→ **WHAT IS BEING ASKED**
Across all of the records below, determine the number of lines containing the string "ready"; reply with that number only.

Collected data entries:

::::::

/-- The stored block of O52 whose CRC does not match: zeros throughout, as at reset. -/
theorem witness_O52 :
    bench.store.ready = true ∧ State.reset.store.ready = false ∧ State.reset.store.nv = .bytes (List.replicate 512 0) ∧
      crc32 ((List.replicate 512 (0 : Byte)).take 508) ≠ natOf ((List.replicate 512 (0 : Byte)).drop 508) := by
  refine ⟨rfl, rfl, rfl, ?_⟩
  rw [List.take_replicate, List.drop_replicate]
  rw [show min 508 512 = 508 from rfl, crc32_zeros]
  decide +kernel

/-- The stored block of O52 whose CRC matches: zeros and their CRC. -/
theorem witness_O52_matching :
    let bs : List Byte := List.replicate 508 0 ++ b4 716627440
    bs.length = 512 ∧ crc32 (bs.take 508) = natOf (bs.drop 508) := by
  intro bs
  refine ⟨by decide +kernel, ?_⟩
  rw [List.take_left' List.length_replicate, List.drop_left' List.length_replicate, crc32_zeros]
  decide +kernel

/-- The end of a load over a torn block, with the motion at rest, SLR0 not LOCKED and LOCKED. -/
theorem witness_O52_torn :
    let s := { bench with store := { bench.store with ready := false, nv := .torn 4 } }
    let apart := unlocked0 s
    s.store.nv = .torn 4 ∧ s.store.ready = false ∧ s.motion.state = .off ∧ s.Quiet ∧ s.links.slr0.lock = .locked ∧
      apart.store.nv = .torn 4 ∧ apart.store.ready = false ∧ apart.motion.state = .off ∧ apart.Quiet ∧
      apart.links.slr0.lock ≠ .locked ∧ (inMotion .fault s).motion.state = .fault := by decide +kernel

theorem witness_O53 :
    let s := { bench with host := { bench.host with tx := .reply, replies := [⟨1, 2, []⟩] } }
    let e : EventRecord := ⟨0x0601, 0, 0, 0, 255, 0⟩
    let r : LogRecord := ⟨.sample, false, false, false, .crosshead, 255, 0, 0, 0, 0, 0, 0⟩
    s.Quiet ∧ s.log.gap = 0 ∧ s.host.tx ≠ .idle ∧ s.host.replies.tail = [] ∧ s.host.resetPending = none ∧
      s.router.notices = [] ∧ s.log.stream = false ∧
      ({ s with router := { s.router with notices := [e] } } : State).router.notices = e :: [] ∧
      ({ s with log := { s.log with stream := true, ring := [r] } } : State).log.ring ≠ [] ∧
      (lastFrame .restart bench).host.resetPending ≠ none ∧
      ({ s with host := { s.host with replies := [⟨1, 2, []⟩, ⟨1, 3, []⟩] } } : State).host.replies.tail ≠ [] := by
  decide +kernel

/-- A test with a command waiting, for the invariants of every step. -/
def stepping : State := { lineBusy testing with pending := [.gripSettleTick] }

theorem witness_O54_O55 : stepping.Quiet ∧ stepping.LineServed ∧ stepping.WithinCapacity := by decide +kernel

theorem witness_O56 : stepping.DriveSafe := by decide +kernel

theorem witness_O57 : stepping.TestSafe := by decide +kernel

theorem witness_O58 : stepping.MillTimeInRange := by decide +kernel

theorem witness_O54_to_O58_steps : ∃ t, step stepping = .next t := ⟨_, rfl⟩

theorem witness_O60 : fromMachine .gripSettleTick = true ∧ ∃ t, exec .gripSettleTick testing = .next t := ⟨rfl, _, rfl⟩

::::::

→ **TASK RESPONSE**
4